From the first line to the last, print the data exactly as written.

(Collected data entries)

- - -

-- ==== Sys2Proof/Decode.lean ====
section
/-!
DEFINITION. Words that spell a command: spec/opcode_table.json gives no row any bits, so no word does (log 33).
-/

namespace Sys2Proof

/-- The command that a word spells by the table's bits: none, since the table gives no row any bits (log 33). -/
def decodeTableWord (_nbits _w : Nat) : Option Instr := none

end Sys2Proof
end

- - -

* **Result of the exercise**
-- ==== Sys2Proof/Decode.lean ====
section
/-!
DEFINITION. Words that spell a command: spec/opcode_table.json gives no row any bits, so no word does (log 33).
-/

namespace Sys2Proof

/-- The command that a word spells by the table's bits: none, since the table gives no row any bits (log 33). -/
def decodeTableWord (_nbits _w : Nat) : Option Instr := none

end Sys2Proof
end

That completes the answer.